We'll return the output without any modifications. **Remember to pass the content type** in a tuple with the response!

```python
def output_handler(response, context):
    response_content_type = context.accept_header
    return json.dumps(response.json()), response_content_type
```

## Configuring the Endpoint

To **use the input and output handlers in the endpoint configuration**, we have to add the `entry_point` and `source_dir` parameter to the model configuration:

```python
model = TensorFlowModel(
    name='name',
    role=role,
    entry_point='inference.py',  # replace it with the name of your file containing handlers
    source_dir='src',
    model_data='s3_path',
    framework_version="2.3",
    sagemaker_session=sagemaker_session
)
```

You can find more information about deploying models using Sagemaker Endpoints in my articles about:

* [A/B testing ML models using Sagemaker Endpoints](https://www.mikulskibartosz.name/how-to-ab-test-tensorflow-models-using-sagemaker-endpoints/)
* [Using AWS Code Pipeline to deploy Sagemaker Endpoints](https://www.mikulskibartosz.name/deploy-tensorflow-using-sagemaker-endpoints/)

## How to Use the Model

When we call the Sagemaker Endpoint from a Python code, we have to configure a boto3 client and call the `invoke_endpoint` function.
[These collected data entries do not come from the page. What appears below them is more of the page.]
-- ==== Sys2Proof/Machine/Alu.lean ====
section
/-! DEFINITION. Arithmetic and logic: `add`, `mult`, `mod`, `and`, `or`, `not` (44_arithmetic_logic.md). -/

namespace Sys2Proof.Machine

/-- `add a, b, c` (44_arithmetic_logic.md R131). -/
def execAdd (a b c : Operand) (s : State) : Host.Outcome State Fault Refusal :=
  s.commit (s.writeOf2 (fun vb vc => .ok (addResult vb vc)) a b c)

/-- `mult a, b, c` (44_arithmetic_logic.md R132). -/
def execMult (a b c : Operand) (s : State) : Host.Outcome State Fault Refusal :=
  s.commit (s.writeOf2 (fun vb vc => .ok (multResult vb vc)) a b c)

/-- `mod a, b, c` (44_arithmetic_logic.md R133). -/
def execMod (a b c : Operand) (s : State) : Host.Outcome State Fault Refusal :=
  s.commit (s.writeOf2 modResult a b c)

/-- `and a, b, c` (44_arithmetic_logic.md R134). -/
def execAnd (a b c : Operand) (s : State) : Host.Outcome State Fault Refusal :=
  s.commit (s.writeOf2 (fun vb vc => .ok (andResult vb vc)) a b c)

/-- `or a, b, c` (44_arithmetic_logic.md R135). -/
def execOr (a b c : Operand) (s : State) : Host.Outcome State Fault Refusal :=
  s.commit (s.writeOf2 (fun vb vc => .ok (orResult vb vc)) a b c)

/-- `not a, b` (44_arithmetic_logic.md R136). -/
def execNot (a b : Operand) (s : State) : Host.Outcome State Fault Refusal :=
  s.commit (s.writeOf1 (fun vb => .ok (notResult vb)) a b)

end Sys2Proof.Machine
end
Note that the payload passed to the endpoint must match the expected input of the `input_handler` function:

```python
payload = json.dumps({"text": text_to_classify})

runtime = boto3.client(
    "runtime.sagemaker",
    aws_access_key_id='',
    aws_secret_access_key='',
    region_name=''
)
response = runtime.invoke_endpoint(
    EndpointName=endpoint_name, ContentType="application/json", Body=payload
)

response = response["Body"].read()
result = json.loads(response.decode("utf-8"))

prediction = result['predictions'][0][0]
```

## What To Do When You Don't Know the Expected Parameters of the Tensorflow Model?

If you received a gzipped Tensorflow model from a data scientist and you don't know what parameters you must pass to the model, install Tensorflow as a Python library and run the following command in the directory with the `saved_model.pb` file:

```bash
saved_model_cli show --dir . --all
```

You'll see something like this:

```
signature_def['serving_default']:
  The given SavedModel SignatureDef contains the following input(s):
    inputs['input_ids'] tensor_info:
        dtype: DT_INT32
        shape: (-1, 64)
        name: serving_default_input_ids:0
    inputs['input_mask'] tensor_info:
        dtype: DT_INT32
        shape: (-1, 64)
        name: serving_default_input_mask:0
  The given SavedModel SignatureDef contains the following output(s):
    outputs['outputs'] tensor_info:
        dtype: DT_FLOAT
        shape: (-1, 1)
        name: StatefulPartitionedCall:0
  Method name is: tensorflow/serving/predic
```

What do we do when we see such a signature? Our ML model needs a JSON object with the field `signature_name` set to `serving_default` and a field `instances` containing an array of objects with fields `input_ids` and `input_mask`. As the output, we will get a single number (one-element array nested in another array).